Respecting as the first magistrate in a free government must ever do, the real and deliberate sentiments of the people, their gusts of passion passed over without ruffling the smooth surface of his mind. Trusting to the reflecting good sense of the nation, he had the magnanimity to pursue its real interests in opposition to its temporary prejudices; and in more instances than one, we find him committing his whole popularity to hazard, and pursuing steadily the course dictated by a sense of duty, in opposition to a torrent which would have overwhelmed a man of ordinary firmness.
Those words might have been written about Marshall himself.

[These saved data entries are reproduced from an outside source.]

/-- ROCE_PACKET_RECEIVED: a packet whose DestQP names a queue pair in use, from its peer's address, on its plane. -/
def execRocePacketReceived (f : Frame) (s : State) : Host.Outcome State Fault Refusal :=
  .next (
    let dest := beNat (slice f.bytes 5 3)
    let n := dest - 0x1000
    match if 0x1000 ≤ dest ∧ dest < 0x2000 ∧ 12 ≤ f.bytes.length then s.qp n else none with
    | none => s
    | some q =>
      let address := slice q.params 16 16
      let known := if q.allows 0 then f.src == address else f.src.take 4 == address.take 4
      if !known ∨ f.port ≠ q.plane then s
      else
        let s := s.bumpWide Reg.rlyRxPktsLo 1
        let s := if f.ce then s.congestion (qpPeer n) f.port else s
        if q.failed then s
        else
          let pad := leField f.bytes 1 1 / 16 % 4
          let body := (f.bytes.drop 12).take (f.bytes.length - 12 - pad)
          (s.roceIn n q (leField f.bytes 0 1) (beNat (slice f.bytes 9 3)) (bitOf (leField f.bytes 8 1) 7) body).issueQp n)

/-- LOCAL_ACK_TIMEOUT: the local ACK timeout, or the delay of an RNR NAK, of a queue pair expires. A timeout of 0 never does. -/
def execLocalAckTimeout (n : Nat) (s : State) : Host.Outcome State Fault Refusal :=
  .next (match s.qp n with
    | none => s
    | some q => match q.head with
      | none => s
      | some w =>
        if q.rnrWait then
          let q' := { q with rnrWait := false }
          ((q'.work.filter fun x => x.first.isSome).foldl (fun t x => t.sendWork n q' x 0) (s.setQp n q')).issueQp n
        else if q.timeout = 0 then s
        else s.retryQp n (w.first.getD 0) Config.silentSyndrome)

end Sys2Proof.Machine
end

These are extraordinary achievements that left an enduring mark on the development of American constitutional thought and institutions. That not everything worked out in quite the way Marshall wished was hardly his fault. As previously noted, his accomplishments were all the more remarkable because they were frequently undertaken in the teeth of entrenched and powerful opposition. The Great Chief Justice was not present to sign the Declaration of Independence or the Constitution, but among those who were, few can lay better claim to achieving their noble purposes. We are indebted to Richard Brookhiser for reminding us.